PROMPT
From the records below, transcribe only the lines running from the one with "(src, bs)) =>" through the one with "let base := unitBytes * (g.base + u)". Keep both of those end lines.

INPUT DATA

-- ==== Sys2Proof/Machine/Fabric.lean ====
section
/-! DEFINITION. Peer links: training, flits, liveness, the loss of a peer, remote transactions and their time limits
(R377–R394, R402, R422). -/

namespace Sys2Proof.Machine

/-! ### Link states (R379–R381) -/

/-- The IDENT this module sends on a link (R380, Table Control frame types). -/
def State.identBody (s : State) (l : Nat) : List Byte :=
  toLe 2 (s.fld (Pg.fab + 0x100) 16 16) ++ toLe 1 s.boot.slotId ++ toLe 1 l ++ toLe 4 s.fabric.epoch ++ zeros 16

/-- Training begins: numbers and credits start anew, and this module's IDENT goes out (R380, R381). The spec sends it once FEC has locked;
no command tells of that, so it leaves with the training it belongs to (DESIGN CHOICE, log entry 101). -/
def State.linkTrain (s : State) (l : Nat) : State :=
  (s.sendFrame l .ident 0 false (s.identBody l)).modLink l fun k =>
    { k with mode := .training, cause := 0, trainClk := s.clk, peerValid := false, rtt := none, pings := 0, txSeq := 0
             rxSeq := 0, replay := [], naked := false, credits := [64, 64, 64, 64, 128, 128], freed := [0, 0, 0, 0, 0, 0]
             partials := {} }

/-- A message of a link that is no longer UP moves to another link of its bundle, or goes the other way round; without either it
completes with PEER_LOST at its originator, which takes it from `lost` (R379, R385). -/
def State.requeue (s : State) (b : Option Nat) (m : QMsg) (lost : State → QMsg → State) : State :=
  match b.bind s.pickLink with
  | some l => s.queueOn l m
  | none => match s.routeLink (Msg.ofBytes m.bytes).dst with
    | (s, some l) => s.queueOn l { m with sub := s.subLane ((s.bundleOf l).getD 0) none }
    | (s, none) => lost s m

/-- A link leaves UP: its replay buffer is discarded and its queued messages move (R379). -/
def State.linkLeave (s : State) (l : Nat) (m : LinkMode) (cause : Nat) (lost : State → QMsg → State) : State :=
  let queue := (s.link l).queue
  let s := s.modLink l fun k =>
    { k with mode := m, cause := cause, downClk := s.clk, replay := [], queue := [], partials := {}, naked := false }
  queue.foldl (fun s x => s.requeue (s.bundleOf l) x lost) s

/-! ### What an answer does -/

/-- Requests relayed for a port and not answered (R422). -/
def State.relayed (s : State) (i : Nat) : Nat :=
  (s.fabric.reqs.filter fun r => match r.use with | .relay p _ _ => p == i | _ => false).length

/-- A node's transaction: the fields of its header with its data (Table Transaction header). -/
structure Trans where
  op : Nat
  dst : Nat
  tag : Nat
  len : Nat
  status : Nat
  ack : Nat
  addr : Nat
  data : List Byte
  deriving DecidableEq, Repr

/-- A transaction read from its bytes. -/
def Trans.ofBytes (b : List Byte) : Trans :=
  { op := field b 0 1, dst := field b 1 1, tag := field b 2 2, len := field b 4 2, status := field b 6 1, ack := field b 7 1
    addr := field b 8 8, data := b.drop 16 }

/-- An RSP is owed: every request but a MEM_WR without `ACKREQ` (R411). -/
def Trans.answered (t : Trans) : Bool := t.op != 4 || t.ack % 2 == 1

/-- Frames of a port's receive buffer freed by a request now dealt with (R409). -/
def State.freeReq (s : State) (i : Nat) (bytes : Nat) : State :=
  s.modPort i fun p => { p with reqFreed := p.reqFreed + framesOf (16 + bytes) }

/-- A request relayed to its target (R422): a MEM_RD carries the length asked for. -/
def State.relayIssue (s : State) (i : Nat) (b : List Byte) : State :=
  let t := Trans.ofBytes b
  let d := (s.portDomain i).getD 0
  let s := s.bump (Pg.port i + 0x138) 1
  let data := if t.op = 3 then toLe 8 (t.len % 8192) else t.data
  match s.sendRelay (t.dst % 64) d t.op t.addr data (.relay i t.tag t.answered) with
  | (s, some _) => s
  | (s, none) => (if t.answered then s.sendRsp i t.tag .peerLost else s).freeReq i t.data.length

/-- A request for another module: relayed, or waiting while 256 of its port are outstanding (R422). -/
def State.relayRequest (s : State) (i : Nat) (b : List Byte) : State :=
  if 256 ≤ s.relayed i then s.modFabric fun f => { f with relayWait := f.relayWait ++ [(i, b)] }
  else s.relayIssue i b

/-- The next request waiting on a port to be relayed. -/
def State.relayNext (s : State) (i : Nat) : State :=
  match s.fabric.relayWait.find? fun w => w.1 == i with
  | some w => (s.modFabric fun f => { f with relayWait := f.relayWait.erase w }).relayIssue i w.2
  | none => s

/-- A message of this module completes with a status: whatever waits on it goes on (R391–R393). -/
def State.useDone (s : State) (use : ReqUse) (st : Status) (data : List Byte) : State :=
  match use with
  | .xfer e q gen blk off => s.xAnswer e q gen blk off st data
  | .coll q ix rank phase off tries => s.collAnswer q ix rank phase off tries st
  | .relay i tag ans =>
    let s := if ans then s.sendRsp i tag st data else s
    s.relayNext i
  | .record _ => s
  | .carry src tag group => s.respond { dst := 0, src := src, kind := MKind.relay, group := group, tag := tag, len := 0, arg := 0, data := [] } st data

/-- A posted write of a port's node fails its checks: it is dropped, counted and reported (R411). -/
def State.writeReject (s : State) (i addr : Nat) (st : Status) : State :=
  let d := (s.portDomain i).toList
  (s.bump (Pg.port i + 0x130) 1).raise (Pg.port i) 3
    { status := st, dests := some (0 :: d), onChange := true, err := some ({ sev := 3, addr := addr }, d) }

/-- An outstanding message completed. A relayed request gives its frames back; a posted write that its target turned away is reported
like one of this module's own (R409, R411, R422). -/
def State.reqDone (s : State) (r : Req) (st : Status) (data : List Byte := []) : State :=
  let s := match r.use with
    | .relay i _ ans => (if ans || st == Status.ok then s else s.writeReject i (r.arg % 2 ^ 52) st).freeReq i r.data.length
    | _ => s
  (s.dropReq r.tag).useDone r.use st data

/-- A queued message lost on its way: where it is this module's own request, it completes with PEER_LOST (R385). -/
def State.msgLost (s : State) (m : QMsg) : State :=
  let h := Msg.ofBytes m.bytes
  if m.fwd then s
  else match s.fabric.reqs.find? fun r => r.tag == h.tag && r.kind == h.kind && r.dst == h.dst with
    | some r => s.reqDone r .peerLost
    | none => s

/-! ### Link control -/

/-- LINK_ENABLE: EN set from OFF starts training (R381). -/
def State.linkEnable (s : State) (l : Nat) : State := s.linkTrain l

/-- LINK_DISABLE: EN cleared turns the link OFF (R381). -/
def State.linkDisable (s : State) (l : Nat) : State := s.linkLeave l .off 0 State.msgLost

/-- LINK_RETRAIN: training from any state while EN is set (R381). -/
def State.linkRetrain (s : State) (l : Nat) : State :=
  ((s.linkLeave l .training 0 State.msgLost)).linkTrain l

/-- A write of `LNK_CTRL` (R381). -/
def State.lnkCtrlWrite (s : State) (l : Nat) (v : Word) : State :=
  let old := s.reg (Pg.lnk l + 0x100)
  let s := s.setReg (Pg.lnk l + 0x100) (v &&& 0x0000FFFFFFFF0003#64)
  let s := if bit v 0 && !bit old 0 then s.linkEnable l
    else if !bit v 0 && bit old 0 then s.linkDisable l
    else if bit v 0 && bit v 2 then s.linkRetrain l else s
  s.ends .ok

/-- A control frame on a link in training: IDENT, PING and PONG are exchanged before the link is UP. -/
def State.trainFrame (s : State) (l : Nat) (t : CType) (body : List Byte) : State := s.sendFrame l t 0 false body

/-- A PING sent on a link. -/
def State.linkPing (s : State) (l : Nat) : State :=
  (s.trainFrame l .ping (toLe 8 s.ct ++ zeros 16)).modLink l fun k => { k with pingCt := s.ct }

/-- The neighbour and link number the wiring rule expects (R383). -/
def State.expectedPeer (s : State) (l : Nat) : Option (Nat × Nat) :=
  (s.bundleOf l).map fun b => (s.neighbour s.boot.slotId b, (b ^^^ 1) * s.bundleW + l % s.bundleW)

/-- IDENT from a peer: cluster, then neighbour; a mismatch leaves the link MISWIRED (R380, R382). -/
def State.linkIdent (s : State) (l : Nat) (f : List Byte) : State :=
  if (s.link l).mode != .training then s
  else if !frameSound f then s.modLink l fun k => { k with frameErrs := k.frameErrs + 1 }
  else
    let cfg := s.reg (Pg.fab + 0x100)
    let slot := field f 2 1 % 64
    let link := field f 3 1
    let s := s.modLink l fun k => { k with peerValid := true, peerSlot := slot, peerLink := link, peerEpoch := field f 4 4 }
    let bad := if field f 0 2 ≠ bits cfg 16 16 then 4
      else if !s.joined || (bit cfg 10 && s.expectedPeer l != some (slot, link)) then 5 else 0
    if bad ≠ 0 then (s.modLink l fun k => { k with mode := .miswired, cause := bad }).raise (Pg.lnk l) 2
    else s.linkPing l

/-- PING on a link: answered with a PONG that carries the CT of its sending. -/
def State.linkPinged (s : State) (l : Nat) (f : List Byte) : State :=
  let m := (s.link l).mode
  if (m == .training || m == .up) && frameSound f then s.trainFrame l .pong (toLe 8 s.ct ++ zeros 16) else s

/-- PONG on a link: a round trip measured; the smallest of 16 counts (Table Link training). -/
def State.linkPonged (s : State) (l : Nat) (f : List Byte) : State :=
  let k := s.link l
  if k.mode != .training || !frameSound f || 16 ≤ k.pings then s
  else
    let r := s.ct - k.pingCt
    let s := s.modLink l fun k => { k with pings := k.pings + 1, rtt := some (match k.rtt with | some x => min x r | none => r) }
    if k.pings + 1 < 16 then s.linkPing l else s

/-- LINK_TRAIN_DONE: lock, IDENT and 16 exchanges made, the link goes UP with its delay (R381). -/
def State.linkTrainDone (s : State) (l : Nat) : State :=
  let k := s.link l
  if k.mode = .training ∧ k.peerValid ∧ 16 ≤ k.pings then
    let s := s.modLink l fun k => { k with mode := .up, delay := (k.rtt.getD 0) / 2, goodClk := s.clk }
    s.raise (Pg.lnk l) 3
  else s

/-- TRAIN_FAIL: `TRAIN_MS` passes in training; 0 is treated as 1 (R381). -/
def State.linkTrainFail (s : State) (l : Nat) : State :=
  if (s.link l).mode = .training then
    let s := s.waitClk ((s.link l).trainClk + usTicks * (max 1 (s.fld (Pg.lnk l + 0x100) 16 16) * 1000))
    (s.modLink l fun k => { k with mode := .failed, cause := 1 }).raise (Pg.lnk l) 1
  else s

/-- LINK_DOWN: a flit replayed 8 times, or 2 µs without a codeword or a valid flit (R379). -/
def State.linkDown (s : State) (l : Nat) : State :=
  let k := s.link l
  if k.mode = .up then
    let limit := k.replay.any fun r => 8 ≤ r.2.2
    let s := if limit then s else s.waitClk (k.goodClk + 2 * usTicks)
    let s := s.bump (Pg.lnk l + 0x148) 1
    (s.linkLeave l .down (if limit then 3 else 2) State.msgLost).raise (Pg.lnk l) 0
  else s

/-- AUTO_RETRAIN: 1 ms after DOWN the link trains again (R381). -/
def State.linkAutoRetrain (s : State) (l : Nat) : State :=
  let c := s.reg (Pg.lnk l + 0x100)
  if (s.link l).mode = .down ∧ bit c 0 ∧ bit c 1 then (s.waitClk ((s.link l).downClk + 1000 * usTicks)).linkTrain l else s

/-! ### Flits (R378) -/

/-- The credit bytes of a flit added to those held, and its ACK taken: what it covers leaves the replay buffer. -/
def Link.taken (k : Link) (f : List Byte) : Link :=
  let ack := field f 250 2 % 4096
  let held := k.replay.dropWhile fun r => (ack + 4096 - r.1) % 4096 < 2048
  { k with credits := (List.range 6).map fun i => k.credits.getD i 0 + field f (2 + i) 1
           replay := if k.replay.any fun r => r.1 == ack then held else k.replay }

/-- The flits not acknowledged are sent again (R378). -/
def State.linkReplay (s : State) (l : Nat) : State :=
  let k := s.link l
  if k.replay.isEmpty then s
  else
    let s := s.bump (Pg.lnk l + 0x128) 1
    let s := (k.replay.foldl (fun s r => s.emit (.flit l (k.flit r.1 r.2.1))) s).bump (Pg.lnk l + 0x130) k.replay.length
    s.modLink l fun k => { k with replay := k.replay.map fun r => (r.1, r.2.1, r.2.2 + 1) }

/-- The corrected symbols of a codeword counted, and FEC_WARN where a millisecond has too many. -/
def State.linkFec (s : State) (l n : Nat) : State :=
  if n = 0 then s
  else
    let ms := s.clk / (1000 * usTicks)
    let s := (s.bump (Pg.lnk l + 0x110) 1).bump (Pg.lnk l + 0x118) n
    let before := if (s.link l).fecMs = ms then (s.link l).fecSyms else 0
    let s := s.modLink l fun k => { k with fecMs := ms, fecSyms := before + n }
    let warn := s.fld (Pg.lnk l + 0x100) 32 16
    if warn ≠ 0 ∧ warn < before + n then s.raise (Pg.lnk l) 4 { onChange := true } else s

...

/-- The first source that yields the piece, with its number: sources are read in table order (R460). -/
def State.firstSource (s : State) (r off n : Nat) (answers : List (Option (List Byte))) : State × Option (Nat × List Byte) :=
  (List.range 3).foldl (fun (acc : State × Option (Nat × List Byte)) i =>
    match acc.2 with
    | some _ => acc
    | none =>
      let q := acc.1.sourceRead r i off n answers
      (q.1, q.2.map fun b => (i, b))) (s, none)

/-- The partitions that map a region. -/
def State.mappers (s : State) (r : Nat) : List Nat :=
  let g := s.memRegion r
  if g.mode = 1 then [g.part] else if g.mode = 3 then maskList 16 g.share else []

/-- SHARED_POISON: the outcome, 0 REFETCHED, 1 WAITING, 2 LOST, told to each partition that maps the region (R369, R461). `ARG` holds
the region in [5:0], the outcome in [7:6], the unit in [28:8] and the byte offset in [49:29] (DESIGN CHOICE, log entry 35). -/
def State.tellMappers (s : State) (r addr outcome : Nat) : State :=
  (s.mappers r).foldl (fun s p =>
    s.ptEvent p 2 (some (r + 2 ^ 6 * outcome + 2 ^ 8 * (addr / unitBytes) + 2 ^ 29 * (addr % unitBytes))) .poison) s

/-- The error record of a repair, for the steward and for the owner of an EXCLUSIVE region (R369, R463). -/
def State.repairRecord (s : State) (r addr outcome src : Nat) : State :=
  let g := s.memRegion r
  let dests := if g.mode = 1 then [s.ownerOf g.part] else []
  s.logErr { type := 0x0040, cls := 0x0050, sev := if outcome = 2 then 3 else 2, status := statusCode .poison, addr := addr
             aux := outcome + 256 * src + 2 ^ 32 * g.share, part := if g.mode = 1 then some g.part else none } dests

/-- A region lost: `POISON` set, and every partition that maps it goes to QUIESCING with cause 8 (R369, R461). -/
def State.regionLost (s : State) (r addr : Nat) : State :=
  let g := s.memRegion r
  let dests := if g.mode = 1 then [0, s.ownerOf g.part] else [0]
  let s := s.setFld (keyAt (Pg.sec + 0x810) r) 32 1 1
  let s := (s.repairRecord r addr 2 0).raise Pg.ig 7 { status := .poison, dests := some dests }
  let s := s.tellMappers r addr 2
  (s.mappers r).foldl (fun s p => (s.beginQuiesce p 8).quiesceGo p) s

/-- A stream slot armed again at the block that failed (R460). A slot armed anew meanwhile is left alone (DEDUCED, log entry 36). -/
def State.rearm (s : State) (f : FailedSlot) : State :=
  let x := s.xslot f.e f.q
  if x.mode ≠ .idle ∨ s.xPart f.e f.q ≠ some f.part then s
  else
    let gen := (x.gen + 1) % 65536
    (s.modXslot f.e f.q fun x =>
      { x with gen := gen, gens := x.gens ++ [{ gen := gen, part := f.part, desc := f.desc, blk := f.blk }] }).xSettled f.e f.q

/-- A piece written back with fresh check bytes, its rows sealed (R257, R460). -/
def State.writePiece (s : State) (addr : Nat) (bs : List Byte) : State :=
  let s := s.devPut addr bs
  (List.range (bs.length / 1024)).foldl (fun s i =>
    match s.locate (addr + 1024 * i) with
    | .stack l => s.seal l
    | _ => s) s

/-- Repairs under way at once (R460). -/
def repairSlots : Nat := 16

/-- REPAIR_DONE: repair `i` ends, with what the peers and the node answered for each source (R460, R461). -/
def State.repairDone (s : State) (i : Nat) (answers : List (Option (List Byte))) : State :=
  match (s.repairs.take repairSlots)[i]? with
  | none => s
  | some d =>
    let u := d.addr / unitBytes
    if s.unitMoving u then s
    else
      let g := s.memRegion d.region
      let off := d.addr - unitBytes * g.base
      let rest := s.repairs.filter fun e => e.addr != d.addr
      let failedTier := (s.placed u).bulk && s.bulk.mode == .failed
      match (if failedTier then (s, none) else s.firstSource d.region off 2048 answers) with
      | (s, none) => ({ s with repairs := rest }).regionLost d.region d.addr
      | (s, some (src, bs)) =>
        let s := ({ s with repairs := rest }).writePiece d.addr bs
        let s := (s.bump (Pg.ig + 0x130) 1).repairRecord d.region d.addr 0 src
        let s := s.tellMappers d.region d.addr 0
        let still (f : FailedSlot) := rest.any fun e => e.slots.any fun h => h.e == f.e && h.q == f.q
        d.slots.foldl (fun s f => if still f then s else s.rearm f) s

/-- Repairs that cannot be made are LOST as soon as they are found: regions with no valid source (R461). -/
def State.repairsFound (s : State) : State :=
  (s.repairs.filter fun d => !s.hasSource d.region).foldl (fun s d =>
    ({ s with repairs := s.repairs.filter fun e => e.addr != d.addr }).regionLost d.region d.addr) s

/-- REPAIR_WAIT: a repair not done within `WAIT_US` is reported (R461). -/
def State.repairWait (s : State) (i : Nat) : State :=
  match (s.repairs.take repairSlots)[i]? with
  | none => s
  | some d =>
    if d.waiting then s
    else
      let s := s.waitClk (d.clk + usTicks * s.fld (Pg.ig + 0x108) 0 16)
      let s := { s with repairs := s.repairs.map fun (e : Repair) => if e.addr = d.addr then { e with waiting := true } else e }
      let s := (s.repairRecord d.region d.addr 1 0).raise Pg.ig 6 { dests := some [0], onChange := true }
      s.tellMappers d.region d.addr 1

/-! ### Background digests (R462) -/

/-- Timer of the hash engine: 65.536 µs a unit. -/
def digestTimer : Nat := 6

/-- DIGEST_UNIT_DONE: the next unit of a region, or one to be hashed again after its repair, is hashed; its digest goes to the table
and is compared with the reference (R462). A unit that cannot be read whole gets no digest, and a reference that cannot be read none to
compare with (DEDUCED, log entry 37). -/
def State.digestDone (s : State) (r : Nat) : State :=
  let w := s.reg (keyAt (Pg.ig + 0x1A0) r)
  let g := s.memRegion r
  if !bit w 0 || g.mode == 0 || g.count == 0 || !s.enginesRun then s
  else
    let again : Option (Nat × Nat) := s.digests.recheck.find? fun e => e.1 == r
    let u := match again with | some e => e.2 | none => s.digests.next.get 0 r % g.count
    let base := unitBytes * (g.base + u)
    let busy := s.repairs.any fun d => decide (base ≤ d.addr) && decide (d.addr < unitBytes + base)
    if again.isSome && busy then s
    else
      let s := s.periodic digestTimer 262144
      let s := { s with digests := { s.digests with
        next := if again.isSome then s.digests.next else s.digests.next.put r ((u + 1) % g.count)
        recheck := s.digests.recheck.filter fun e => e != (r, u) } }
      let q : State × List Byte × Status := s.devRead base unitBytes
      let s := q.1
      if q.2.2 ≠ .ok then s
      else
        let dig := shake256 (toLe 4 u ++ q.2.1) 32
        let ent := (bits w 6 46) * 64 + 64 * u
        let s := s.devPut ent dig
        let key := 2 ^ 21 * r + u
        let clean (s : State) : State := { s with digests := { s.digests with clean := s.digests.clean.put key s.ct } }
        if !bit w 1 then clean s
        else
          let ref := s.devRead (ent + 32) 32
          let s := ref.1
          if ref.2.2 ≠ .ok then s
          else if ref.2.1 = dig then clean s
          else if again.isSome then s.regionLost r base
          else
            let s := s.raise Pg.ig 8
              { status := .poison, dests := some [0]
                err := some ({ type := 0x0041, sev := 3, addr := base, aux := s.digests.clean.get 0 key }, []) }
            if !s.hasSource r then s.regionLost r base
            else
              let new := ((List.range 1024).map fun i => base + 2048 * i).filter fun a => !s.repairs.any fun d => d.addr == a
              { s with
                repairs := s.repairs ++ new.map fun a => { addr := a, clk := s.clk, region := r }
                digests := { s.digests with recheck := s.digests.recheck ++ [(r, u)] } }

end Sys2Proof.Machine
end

WRITTEN ANSWER
      | (s, some (src, bs)) =>
        let s := ({ s with repairs := rest }).writePiece d.addr bs
        let s := (s.bump (Pg.ig + 0x130) 1).repairRecord d.region d.addr 0 src
        let s := s.tellMappers d.region d.addr 0
        let still (f : FailedSlot) := rest.any fun e => e.slots.any fun h => h.e == f.e && h.q == f.q
        d.slots.foldl (fun s f => if still f then s else s.rearm f) s

/-- Repairs that cannot be made are LOST as soon as they are found: regions with no valid source (R461). -/
def State.repairsFound (s : State) : State :=
  (s.repairs.filter fun d => !s.hasSource d.region).foldl (fun s d =>
    ({ s with repairs := s.repairs.filter fun e => e.addr != d.addr }).regionLost d.region d.addr) s

/-- REPAIR_WAIT: a repair not done within `WAIT_US` is reported (R461). -/
def State.repairWait (s : State) (i : Nat) : State :=
  match (s.repairs.take repairSlots)[i]? with
  | none => s
  | some d =>
    if d.waiting then s
    else
      let s := s.waitClk (d.clk + usTicks * s.fld (Pg.ig + 0x108) 0 16)
      let s := { s with repairs := s.repairs.map fun (e : Repair) => if e.addr = d.addr then { e with waiting := true } else e }
      let s := (s.repairRecord d.region d.addr 1 0).raise Pg.ig 6 { dests := some [0], onChange := true }
      s.tellMappers d.region d.addr 1

/-! ### Background digests (R462) -/

/-- Timer of the hash engine: 65.536 µs a unit. -/
def digestTimer : Nat := 6

/-- DIGEST_UNIT_DONE: the next unit of a region, or one to be hashed again after its repair, is hashed; its digest goes to the table
and is compared with the reference (R462). A unit that cannot be read whole gets no digest, and a reference that cannot be read none to
compare with (DEDUCED, log entry 37). -/
def State.digestDone (s : State) (r : Nat) : State :=
  let w := s.reg (keyAt (Pg.ig + 0x1A0) r)
  let g := s.memRegion r
  if !bit w 0 || g.mode == 0 || g.count == 0 || !s.enginesRun then s
  else
    let again : Option (Nat × Nat) := s.digests.recheck.find? fun e => e.1 == r
    let u := match again with | some e => e.2 | none => s.digests.next.get 0 r % g.count
    let base := unitBytes * (g.base + u)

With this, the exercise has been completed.